How might countries prepare for such uncertainties? At least three strategies spring out almost automatically, as if from thin air. First, LDCs (less developed countries) particularly would have to distribute borrowings so as not to overweigh the BRI network against other networks, like the World Bank. Depressed western economies, including World Bank institutions, can be energised by such a distribution, even if it is to hedge against future twists.
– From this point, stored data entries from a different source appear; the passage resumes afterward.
/-! ## Copies in progress -/

/-- A copy of a carter. -/
def getCopy (s : State) (c u id : Nat) : Option Copy := (getUnit s c u).copies.find? fun k => decide (k.id = id)
/-- Change it. -/
def modCopy (s : State) (c u id : Nat) (f : Copy → Copy) : State :=
  modUnit s c u fun t => { t with copies := t.copies.map fun k => if k.id = id then f k else k }
/-- Change a segment of it. -/
def modSeg (s : State) (c u id n : Nat) (f : Seg → Seg) : State :=
  modCopy s c u id fun k => { k with segs := k.segs.map fun g => if g.first = n then f g else g }
/-- The segment has been issued, and has neither performed nor failed. -/
def Seg.isOpen (g : Seg) : Bool := g.issued && !g.done && g.failed.isNone
/-- Nothing of the copy is left to do. -/
def Copy.over (k : Copy) : Bool := !(k.segs.any Seg.isOpen) && (k.stopped || k.segs.all Seg.issued)
/-- The copy's end is looked at. -/
def copyCheck (s : State) (c u id : Nat) : State :=
  if (getCopy s c u id).any Copy.over then post s 0 (.copyComplete c u id) else s
/-- A PAGE or PERM of translation writes a record while the ring is on; nothing is halted or held (20 R464). -/
def copyRecord (s : State) (c u : Nat) (k : Copy) (b : PartBad) : State :=
  let die := dieOf (ctxCore (getCtx s c))
  match b.xlat with
  | none => s
  | some (cause, code) =>
    let f : PendingFault :=
      { record := { cause := causeWord cause 0 code, off := k.off, addr := b.va, word := k.word }
        cause := cause, sup := true, held := false, slot := false, age := 0 }
    if fltOn s die then ringWrite s die (recordBytes s c u f false) else s
/-- A segment fails: the copy issues no further one. One that touches a lost cell halts the context (03 R77); R463 gives
that failure no code (notes/assumptions/17.md). -/
def failSeg (s : State) (c u id n : Nat) (b : PartBad) : State :=
  match getCopy s c u id with
  | none => s
  | some k =>
    let r := if b.lost then takeFree s else (0, s)
    let code := if b.lost then r.1.toNat % 256 else b.code
    let s := copyRecord r.2 c u k b
    let s := if b.lost then engineFault s c u .cellLost k.word b.va else s
    let s := modSeg s c u id n fun g => { g with failed := some (code, b.va), xcode := (b.xlat.map Prod.snd).getD 0, issued := true }
    copyCheck (modCopy s c u id fun k => { k with stopped := true, lost := k.lost || b.lost }) c u id
/-- The context's copies may issue segments: it is active, or has no ferry left, and it is not halted (06 R170; 13 R323). -/
def copiesGo (s : State) (c : Nat) : Bool :=
  let x := getCtx s c
  !s.stopped && !x.halted && (x.ferries.isEmpty || (match x.place with
    | .bank k _ => decide ((getCore s k).active = some c)
    | _ => false))
/-- Issue one segment: both sides are translated, and it is on its way or has failed; it stays where a walk waits. -/
def issueSeg (s : State) (c u : Nat) (k : Copy) (g : Seg) : State :=
  let ss := sideParts c u k false (cutRuns 0 (k.srcRuns (g.len + 1) g.first g.len)) s
  let ds := sideParts c u k true (cutRuns 0 [(g.dst0, g.len * k.esz)]) ss.2
  let bad := match ss.1.2 with
    | some b => some b
    | none => ds.1.2
  if bad.any PartBad.walks then ds.2
  else
  let s := modSeg ds.2 c u k.id g.first fun g => { g with issued := true, src := ss.1.1, dst := ds.1.1 }
  match bad with
  | some b => failSeg s c u k.id g.first b
  | none => post s 1 (.copySegmentDone c u k.id g.first)
/-- COPY_SEGMENT_ISSUE (20 R462): the copy starts when the carter's earlier accesses have completed, and issues its next
segment unless 64 are open. -/
def execCopySegmentIssue (c u id : Nat) (s : State) : Ans :=
  .next (match getCopy s c u id with
  | none => s
  | some k =>
    if k.stopped then s
    else
      match k.segs.find? fun g => !g.issued with
      | none => s
      | some g =>
        if !idsDone (getUnit s c u) k.waits || !copiesGo s c || decide (64 ≤ (k.segs.filter Seg.isOpen).length) then
          post s 1 (.copySegmentIssue c u id)
        else post (issueSeg s c u k g) 1 (.copySegmentIssue c u id))

/-! ## A segment performs (20 R462; 10 R266, R267) -/

/-- What reading one part answers. -/
inductive PartGot where
  | got (d : List Byte)
  | waits
  | bad (b : PartBad)
  deriving DecidableEq, Repr
/-- The code of a request that its home refused or that was not answered in time: PAGE, TIMEOUT, FIREWALL. -/
def memCode (c : Cause) : Nat := if c = .page then 2 else if c = .timeout then 6 else 5
/-- n free bytes, eight from each free value. -/
def freeBytes (s : State) (n : Nat) : List Byte × State :=
  ((List.range n).map fun i => (Config.freeDword (s.free + i / 8)).extractLsb' (8 * (i % 8)) 8, { s with free := s.free + (n + 7) / 8 })
/-- Read one part: a line at its home, the bank, or the host, which answers with data that this machine does not hold or
refuses (notes/assumptions/18.md). -/
def readPart (s : State) (c : Nat) (k : Copy) (asks : List (Nat × Nat)) (p : Part) : PartGot × List (Nat × Nat) × State :=
  let x := getCtx s c
  match p.spot with
  | .bank o =>
    let s := readLs s c o p.len
    let x := getCtx s c
    (if bankPois x o p.len then .bad { code := 4, va := p.va } else .got (lsRead x o p.len), asks, s)
  | .mem pa =>
    let g := engineGet s (ctxCore x) (some c) asks pa p.len
    match g.data with
    | none => (g.refused.elim .waits fun r => .bad { code := memCode r, va := p.va }, g.asks, g.st)
    | some (d, pois) => (if pois then .bad { code := 4, va := p.va } else .got d, g.asks, g.st)
  | .host hpa =>
    let r := takeFree (emit s (.hostCopyRead k.hport hpa p.len))
    if r.1.getLsbD 0 then (.bad { code := 10, va := p.va }, asks, r.2)
    else
      let b := freeBytes r.2 p.len
      (.got b.1, asks, b.2)
/-- Read the parts of a segment in turn: the bytes, or the first failure, or that something waits. -/
def readParts (c : Nat) (k : Copy) : List Part → State → List (Nat × Nat) → PartGot × List (Nat × Nat) × State
  | [], s, asks => (.got [], asks, s)
  | p :: t, s, asks =>
    match readPart s c k asks p with
    | (.bad b, asks, s) => (.bad b, asks, s)
    | (.waits, asks, s) =>
      let r := readParts c k t s asks
      (match r.1 with
        | .bad b => .bad b
        | _ => .waits, r.2.1, r.2.2)
    | (.got d, asks, s) =>
      let r := readParts c k t s asks
      (match r.1 with
        | .got d' => .got (d ++ d')
        | x => x, r.2.1, r.2.2)
/-- A destination byte that a later element of the copy has already written (20 R462 step 7). -/
def laterWrote (k : Copy) (first va : Nat) : Bool :=
  k.segs.any fun g => decide (first < g.first) && decide (g.dst0 ≤ va) && decide (va < g.dst0 + g.wrote * k.esz)
/-- The runs of bytes of a part that no later element has written: position in the part and bytes. -/
def freshRuns (k : Copy) (first : Nat) (p : Part) (d : List Byte) : List (Nat × List Byte) :=
  let keep (i : Nat) : Bool := !laterWrote k first (p.va.toNat + i)
  if (List.range p.len).all keep then [(0, d)]
  else ((List.range p.len).filter keep).map fun i => (i, [d.getD i 0])
/-- Write runs of one line. -/
def putRuns (core c : Nat) (w : RepWrite) (pa : Nat) : List (Nat × List Byte) → State → PutRes × State
  | [], s => (.done, s)
  | (i, d) :: t, s =>
    match enginePut s core (some c) w (pa + i) d with
    | (.done, s) => putRuns core c w pa t s
    | r => r
/-- The write time of a shadow's line is kept for its publish (09 R259). -/
def noteShadow (s : State) (core pa : Nat) (wid : Option Nat) : State :=
  match wid with
  | none => s
  | some w =>
    match getL2 s (putDie s core (pa / 128)) (pa / 128) with
    | none => s
    | some x => { s with winTime := mset s.winTime w (stampMax (mgetD s.winTime w 0) x.wts) }
/-- Write one part. -/
def writePart (s : State) (c u : Nat) (k : Copy) (first : Nat) (p : Part) (d : List Byte) : PutRes × State :=
  let x := getCtx s c
  let runs := freshRuns k first p d
  match p.spot with
  | .bank o => (.done, modCtx s c fun x => runs.foldl (fun x r => lsWrite x (o + r.1) r.2) x)
  | .mem pa =>
    let r := putRuns (ctxCore x) c (.copy c u k.id) pa runs s
    (r.1, if r.1 = .done then noteShadow r.2 (ctxCore x) pa p.wid else r.2)
  | .host hpa =>
    let r := takeFree s
    if r.1.getLsbD 0 then (.refused .illegal, r.2) else (.done, emit r.2 (.hostCopyWrite k.hport hpa d))
/-- The code of a write that was refused: FIREWALL, PAGE, or the host's. -/
def putCode (p : Part) (cause : Cause) : Nat :=
  match p.spot with
  | .host _ => 10
  | _ => memCode cause
/-- Write the parts of a segment in turn: what is left, and the failure. -/
def writeParts (c u : Nat) (k : Copy) (g : Seg) (d : List Byte) : List Part → State → List Part × Option PartBad × State
  | [], s => ([], none, s)
  | p :: t, s =>
    match writePart s c u k g.first p (sliceB d p.pos p.len) with
    | (.waits, s) => (p :: t, none, s)
    | (.refused cause, s) => (p :: t, some { code := putCode p cause, va := p.va }, s)
    | (.done, s) =>
      let n := (p.pos + p.len) / k.esz
      writeParts c u k g d t (modSeg s c u k.id g.first fun g => { g with wrote := max g.wrote n })
/-- Another endpoint has not answered in time (02 R54). -/
def segLate (s : State) (g : Seg) (ps : List Part) : Option PartBad :=
  if g.deadline = 0 ∨ s.now < g.deadline then none
  else
    (ps.find? fun p => match p.spot with
      | .mem pa => decide (bitsN pa 45 7 ≠ ownEp s)
      | _ => false).map fun p => { code := 6, va := p.va }
/-- The segment waits: the time of what it has asked other endpoints for runs from its first wait on (02 R54). -/
def segTimed (s : State) (c : Nat) (ps : List Part) (g : Seg) : Seg :=
  let far := ps.any fun p => match p.spot with
    | .mem pa => decide (bitsN pa 45 7 ≠ ownEp s)
    | _ => false
  if far ∧ g.deadline = 0 then { g with deadline := s.now + timeoutOf (getCtx s c) } else g
/-- COPY_SEGMENT_DONE (20 R462): the segment reads its source, then writes its destination; it performs, fails or goes on. -/
def execCopySegmentDone (c u id n : Nat) (s : State) : Ans :=
  .next (match getCopy s c u id with
  | none => s
  | some k =>
    match k.segs.find? fun g => decide (g.first = n) && g.isOpen with
    | none => s
    | some g =>
      let again (s : State) (ps : List Part) : State :=
        match segLate s g ps with
        | some b => failSeg s c u id n b
        | none => post (modSeg s c u id n (segTimed s c ps)) 1 (.copySegmentDone c u id n)
      if s.stopped then s
      else
      match g.data with
      | none =>
        match readParts c k g.src s g.asks with
        | (.bad b, _, s) => failSeg s c u id n b
        | (.waits, asks, s) => again (modSeg s c u id n fun g => { g with asks := asks }) g.src
        | (.got d, _, s) => post (modSeg s c u id n fun g => { g with data := some d, asks := [], deadline := 0 }) 0 (.copySegmentDone c u id n)
      | some d =>
        match writeParts c u k g d g.dst s with
        | (_, some b, s) => failSeg s c u id n b
        | (left, none, s) =>
          let s := modSeg s c u id n fun g => { g with dst := left }
          if left.isEmpty then
            copyCheck (modSeg s c u id n fun g => { g with done := true, wrote := g.len, src := [], data := none }) c u id
          else again s left)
Second, LDC bloc countries could build their own low-wage industries: China cannot forever monopolise many of these, especially the RMG (ready-made garments) sector; therefore, either that would induce China to search for offshore alternatives itself, or these LDC low-waged products might even out-compete China's in the international market. Market prices cannot remain as static as dictatorial regimes tend to be, leading to the third strategy: since enough capital has been spent on political/military capabilities by many countries already, over-fulfilling actual needs, it may help even dictators to soften up expenditures in these sectors. Diverting that money towards economic sustainability and/or self-sufficiency, no matter how mercantilist that step could be, may just bail the enacting country from becoming too indebted to China. Standing up and being counted may ultimately matter more against what could become a long, long season of global indebtedness. Is any country exemplifying these? Yes, former dictator Mahathir Mohamad's Malaysia.
If all above calculations hold (and, frankly, not all are expected to), fastening our seat-belts for the rough ride ahead, targeting economic self-sufficiency, and stashing cash in the kitty might be the safest and sanest assets in our portfolio.
Dr. Imtiaz A. Hussain is Professor & Head of the Department of Global Studies & Governance at Independent University, Bangladesh.